Is it only large companies who can offer you an international career path?
As with any other aspect of business there are however trends and cycles – right now we’re in a cycle which tends towards deglobalisation & this may have made some companies wary of hiring internationally. However it’s likely just a phase and there are still plenty of opportunities out there.
For large multi-national companies (MNCs) it’s their daily business to take a global approach to hiring, although they also go through cycles of hiring locally for specific jobs.
Many SMEs like the idea of having global teams, but often find it hard to manage the logistics of actually doing so (it can be a tax nightmare) or simply lack the policies to implement such an approach. Sometimes SMEs prefer to have local people for local roles as they trust that they will best understand the consumer requirements.
Startups these days are often born global. These might not be the opportunities with the most job security, but hiring the best talent internationally is 2nd nature to them.
Local companies in market (eg Korean companies in Korea) will typically hire international staff to take over specifically defined roles such as international business development. It may be harder though to find a position in say the marketing team and chances are you’ll need good language skills.
What are the mistakes that companies make when looking for international team members?
Probably the biggest one is hiring for hard skills rather than mindset. Far too many companies take the approach of looking in the rear view mirror and writing a job description entirely based on what the last person in that role did. Of course you can hire in this way, but in most cases it only produces mediocre results.

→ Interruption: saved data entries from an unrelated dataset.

-- ==== Sys2Proof/Proofs/Rollback.lean ====
section
/-! PROOFS. The strike rollback (R19, R20, R439, log 8): which blocks go back, and to what. -/

namespace Sys2Proof.Machine

open Sys2Proof Sys2Proof.Claims

/-! ### The state between the two halves of a rollback -/

/-- Blocks of a core that go back to before their start. -/
def State.unstarted (s : State) (core t0 : Nat) : List Block := s.blocks.filter fun b => b.core == core && b.unstarts t0

/-- Is the context of a block one that starts blocks (R338)? -/
def State.startsAgain (s : State) (b : Block) : Bool := (s.ctx? b.ctx).any fun x => x.phase == .active

/-- Blocks that had not started have left: those whose context starts none have gone back to their launches. -/
def State.dropUnstarted (s : State) (core t0 : Nat) : State :=
  ((s.unstarted core t0).filter fun b => !s.startsAgain b).foldl
    (fun s b => s.updLaunch b.launch fun l => { l with returned := l.returned ++ [b.index] })
    { s with blocks := s.blocks.filter fun b => !(b.core == core && b.unstarts t0) }

/-- Blocks of a core that stay through a rollback to `t0`. -/
def State.staying (s : State) (core t0 : Nat) : List Block := (s.dropUnstarted core t0).blocks.filter fun b => b.core == core

/-- A block after the rollback, before it settles. -/
def State.rolledBlock (s : State) (core t0 : Nat) (b : Block) : Block :=
  let k := s.core core
  let upTo (t : Nat) : Nat := s.since core t - s.since core t0
  if b.core == core then
    match k.baseOf t0 b.uid with
    | none => b
    | some x => match x.blocks.find? fun y => y.uid == b.uid with
      | some old => k.restoreBlock t0 (fun w => w.resumedAt t0 s.now (s.since core t0) upTo) (s.now - t0) b x old
      | none => b
  else b

/-- The state with its blocks put back, before they settle. -/
def State.putBack (s0 : State) (core t0 : Nat) : State :=
  let s := s0.dropUnstarted core t0
  { s with
    issues := s.issues.filter fun i => i.core != core
    blocks := s.blocks.map (s.rolledBlock core t0) }

/-- The state after the blocks that stay have settled. -/
def State.rolled (s : State) (core t0 : Nat) : State :=
  (s.staying core t0).foldl (fun z b => z.settle b.uid) (s.putBack core t0)

/-- A core's engine, copies and checkpoints after a rollback. -/
structure RolledCore (s : State) (core t0 : Nat) (f : Core → Core) : Prop where
  id : ∀ k, (f k).id = k.id
  strike : ∀ k, (f k).strike = k.strike
  pending : ∀ k, (f k).pending = (((s.unstarted core t0).filter s.startsAgain).map fun b => (b.launch, b.index)) ++
    ((s.dropUnstarted core t0).core core).pending

theorem State.rollback_eq (s : State) (core t0 : Nat) : ∃ f, s.rollback core t0 =
    ((s.rolled core t0).updCore core f).withdraw core
      ((s.unstarted core t0).map fun b => b.uid) ∧ RolledCore s core t0 f := by
  refine ⟨?f, ?eq, ?kept⟩
  case eq => exact rfl
  case kept => exact ⟨fun _ => rfl, fun _ => rfl, fun _ => rfl⟩

/-! ### What the first half leaves -/

theorem foldl_updLaunch_only {α : Type} (u : α → Nat) (f : α → Launch → Launch) (l : List α) (s : State) :
    l.foldl (fun s b => s.updLaunch (u b) (f b)) s =
      { s with launches := (l.foldl (fun s b => s.updLaunch (u b) (f b)) s).launches } := by
  induction l generalizing s with
  | nil => rfl
  | cons b l ih => rw [List.foldl_cons, ih]; rfl

theorem State.dropUnstarted_only (s : State) (core t0 : Nat) : s.dropUnstarted core t0 = { s with
    blocks := s.blocks.filter fun b => !(b.core == core && b.unstarts t0), launches := (s.dropUnstarted core t0).launches } := by
  have launches := foldl_updLaunch_only (fun b : Block => b.launch) (fun b l => { l with returned := l.returned ++ [b.index] })
    ((s.unstarted core t0).filter fun b => !s.startsAgain b)
    { s with blocks := s.blocks.filter fun b => !(b.core == core && b.unstarts t0) }
  exact launches

theorem State.dropUnstarted_blocks (s : State) (core t0 : Nat) : (s.dropUnstarted core t0).blocks =
    s.blocks.filter fun b => !(b.core == core && b.unstarts t0) := by rw [State.dropUnstarted_only]

theorem State.dropUnstarted_core (s : State) (core t0 c : Nat) : (s.dropUnstarted core t0).core c = s.core c :=
  State.core_congr (by rw [State.dropUnstarted_only]) c

theorem State.staying_eq (s : State) (core t0 : Nat) :
    s.staying core t0 = s.blocks.filter fun b => b.core == core && !b.unstarts t0 := by
  rw [State.staying, State.dropUnstarted_blocks, List.filter_filter]
  congr 1
  funext b
  cases b.core == core <;> simp

theorem State.rolled_only (s : State) (core t0 : Nat) : BlocksOnly (s.putBack core t0) (s.rolled core t0) :=
  BlocksOnly.foldl (f := fun z (b : Block) => z.settle b.uid) (fun z b => z.settle_only b.uid) _ _

/-- What of the state a rollback's blocks do not change. -/
theorem State.rolled_frame (s : State) (core t0 : Nat) : (s.rolled core t0).cores = s.cores ∧
    (s.rolled core t0).issues = s.issues.filter (fun i => i.core != core) ∧ MemKept s (s.rolled core t0) ∧
    (s.rolled core t0).rel = s.rel := by
  rw [State.rolled_only, State.putBack, State.dropUnstarted_only]
  exact ⟨rfl, rfl, ⟨rfl, rfl, rfl, rfl, rfl, rfl⟩, rfl⟩

/-! ### A block put back (R19, R20) -/

/-- The clause starts of a block's waves that were in the middle of a clause at a checkpoint. -/
def Core.midClauses (k : Core) (base : Snapshot) (u : Nat) (old : Block) : List Snapshot :=
  old.waves.filterMap fun w => k.midClause base u w.idx

/-- A wave as it goes on: as at its clause's start, or as at the checkpoint. -/
def Core.clauseStart (k : Core) (base : Snapshot) (u : Nat) (old : Block) (w : Wave) : Wave :=
  match ((k.midClauses base u old).find? fun x => x.wave == w.idx).bind fun x =>
    (x.blocks.find? fun b => b.uid == u).bind fun b => b.wave? w.idx with
  | some v => v
  | none => w

theorem Core.clauseStart_idx (k : Core) (base : Snapshot) (u : Nat) (old : Block) (w : Wave) :
    (k.clauseStart base u old w).idx = w.idx := by
  simp only [Core.clauseStart]
  split
  next v e =>
    obtain ⟨m, -, e⟩ := Option.bind_eq_some_iff.mp e
    obtain ⟨z, -, found⟩ := Option.bind_eq_some_iff.mp e
    exact Block.wave?_idx found
  · rfl

theorem Core.midClause_wave {k : Core} {base m : Snapshot} {u i : Nat} (h : k.midClause base u i = some m) : m.wave = i := by
  have named := List.find?_some h
  simp only [Bool.and_eq_true, beq_iff_eq] at named
  exact named.1.1.2

/-- The clause starts are found by their wave. -/
theorem Core.find?_midClauses {k : Core} {base : Snapshot} {u : Nat} {old : Block} {w : Wave} (hw : w ∈ old.waves) :
    ((k.midClauses base u old).find? fun x => x.wave == w.idx) = k.midClause base u w.idx := by
  cases h : k.midClause base u w.idx with
  | none =>
    refine List.find?_eq_none.mpr fun x hx named => ?_
    obtain ⟨v, -, e⟩ := List.mem_filterMap.mp hx
    have same : v.idx = w.idx := (Core.midClause_wave e).symm.trans (by simpa using named)
    rw [same, h] at e
    simp at e
  | some m =>
    have present : m ∈ k.midClauses base u old := List.mem_filterMap.mpr ⟨w, hw, h⟩
    have found : ((k.midClauses base u old).find? fun x => x.wave == w.idx).isSome = true :=
      List.find?_isSome.mpr ⟨m, present, by simpa using Core.midClause_wave h⟩
    obtain ⟨x, hx⟩ := Option.isSome_iff_exists.mp found
    obtain ⟨v, -, e⟩ := List.mem_filterMap.mp (List.mem_of_find?_eq_some hx)
    have named := List.find?_some hx
    have same : v.idx = w.idx := (Core.midClause_wave e).symm.trans (by simpa using named)
    rw [hx, ← h, ← e, same]

theorem Core.clauseStart_of_none {k : Core} {base : Snapshot} {u : Nat} {old : Block} {w : Wave} (hw : w ∈ old.waves)
    (h : k.midClause base u w.idx = none) : k.clauseStart base u old w = w := by
  simp [Core.clauseStart, Core.find?_midClauses hw, h]

theorem Core.clauseStart_of_mid {k : Core} {base m : Snapshot} {u : Nat} {old z : Block} {w v : Wave} (hw : w ∈ old.waves)
    (h : k.midClause base u w.idx = some m) (hz : m.blocks.find? (fun z => z.uid == u) = some z) (hv : z.wave? w.idx = some v) :
    k.clauseStart base u old w = v := by
  simp [Core.clauseStart, Core.find?_midClauses hw, h, hz, hv]

theorem find?_map_of_keeps {α : Type} (p : α → Bool) (f : α → α) (h : ∀ a, p (f a) = p a) (l : List α) :
    (l.map f).find? p = (l.find? p).map f := by
  rw [List.find?_map, show p ∘ f = p from funext h]

section
variable (k : Core) (t0 : Nat) (resumed : Wave → Wave) (later : Nat) (now : Block) (base : Snapshot) (old : Block)

theorem Core.restoreBlock_uid : (k.restoreBlock t0 resumed later now base old).uid = old.uid := rfl
theorem Core.restoreBlock_tiles : (k.restoreBlock t0 resumed later now base old).tiles = old.tiles := rfl
theorem Core.restoreBlock_waves : (k.restoreBlock t0 resumed later now base old).waves =
    old.waves.map fun w => resumed ((k.clauseStart base now.uid old w).keepDead now) := rfl

/-- With no wave in the middle of a clause the shared storage is the checkpoint's. -/
theorem Core.restoreBlock_storage (h : ∀ w ∈ old.waves, k.midClause base now.uid w.idx = none) :
    (k.restoreBlock t0 resumed later now base old).bmem = old.bmem ∧
      (k.restoreBlock t0 resumed later now base old).win = old.win := by
  have none : (old.waves.filterMap fun w => k.midClause base now.uid w.idx) = [] :=
    List.filterMap_eq_nil_iff.mpr h
  simp only [Core.restoreBlock, none]
  exact ⟨rfl, rfl⟩

theorem Core.restoreBlock_wave? (hr : ∀ w, (resumed w).idx = w.idx) (i : Nat) :
    (k.restoreBlock t0 resumed later now base old).wave? i =
      (old.wave? i).map fun w => resumed ((k.clauseStart base now.uid old w).keepDead now) := by
  rw [Block.wave?, Core.restoreBlock_waves, find?_map_of_keeps, Block.wave?]
  intro w
  rw [hr, (Wave.keepDead_kept now _).idx, Core.clauseStart_idx]

end

/-! ### Which blocks a rollback leaves -/

theorem State.rolledBlock_uid (s : State) (core t0 : Nat) (b : Block) : (s.rolledBlock core t0 b).uid = b.uid := by
  simp only [State.rolledBlock]
  split
  · split
    · rfl
    · split
      next old found =>
        rw [Core.restoreBlock_uid]
        simpa using List.find?_some found
      · rfl
  · rfl

theorem find?_filter_of_pos {α : Type} {p q : α → Bool} {l : List α} {b : α} (h : l.find? q = some b) (hb : p b = true) :
    (l.filter p).find? q = some b := by
  obtain ⟨hq, as, bs, rfl, before⟩ := List.find?_eq_some_iff_append.mp h
  rw [List.filter_append, List.filter_cons_of_pos hb]
  exact List.find?_eq_some_iff_append.mpr ⟨hq, _, _, rfl, fun a ha => before a (List.mem_filter.mp ha |>.1)⟩

theorem State.putBack_block? {s : State} {core t0 u : Nat} {b : Block} (hb : s.block? u = some b)
    (stays : (b.core == core && b.unstarts t0) = false) :
    (s.putBack core t0).block? u = some ((s.dropUnstarted core t0).rolledBlock core t0 b) := by
  show ((s.dropUnstarted core t0).blocks.map ((s.dropUnstarted core t0).rolledBlock core t0)).find? (fun b => b.uid == u) = _
  rw [find?_map_of_keeps _ _ fun b => by rw [State.rolledBlock_uid], State.dropUnstarted_blocks,
    find?_filter_of_pos hb (by simp [stays])]
  rfl

theorem State.rolledBlock_other (s : State) {core t0 : Nat} {b : Block} (h : b.core ≠ core) : s.rolledBlock core t0 b = b := by
  simp [State.rolledBlock, h]

end Sys2Proof.Machine
end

Looking ahead and taking a more people centric approach would be a better idea. This more holistic approach would mean hiring for values, strengths and affinity rather than purely on a skill set that will probably be irrelevant in a couple of years anyway. How can you create opportunities to release the true potential of the people on your teams?
Recognising that looking at things through a more multidimensional lens, especially for more senior roles where requirements are simply more multi-faceted would be a great step forward. Of course certain levels of technical, functional and managerial competence are necessary but it’s essential not to forget mindset, values and other soft skills such as adaptability.
The attributes for global success in the workplace change over time
Seeing as “life is change” it seems reasonable to assume that an international career will remain an enriching experience, even though both requirements and expectations will evolve.
You don’t have to just choose between immersion in a foreign business environment and flying in for short trips, but have options also as a remote worker or digital nomad. Whichever way, it can be really intense so regular self-reflection on your learnings and reevaluating your position is a good idea. For sure you will be out of your comfort zone much of the time & away from your original support network.
Additionally to the hard skills needed for your particular industry, language skills, digital affinity and cultural skills will remain important. Being intellectually curious and open to change as well as learning new skills will all get you a long way. Learning agility is more important than ever before as the international environment becomes increasingly unpredictable.
You have to remember that all the skills needed for various roles will evolve over time, and even though certain skills will remain important, their weighting in the mix of attributes for global success will change. Employees with international experience are still scarce in many countries so it is certainly one way to future proof your career!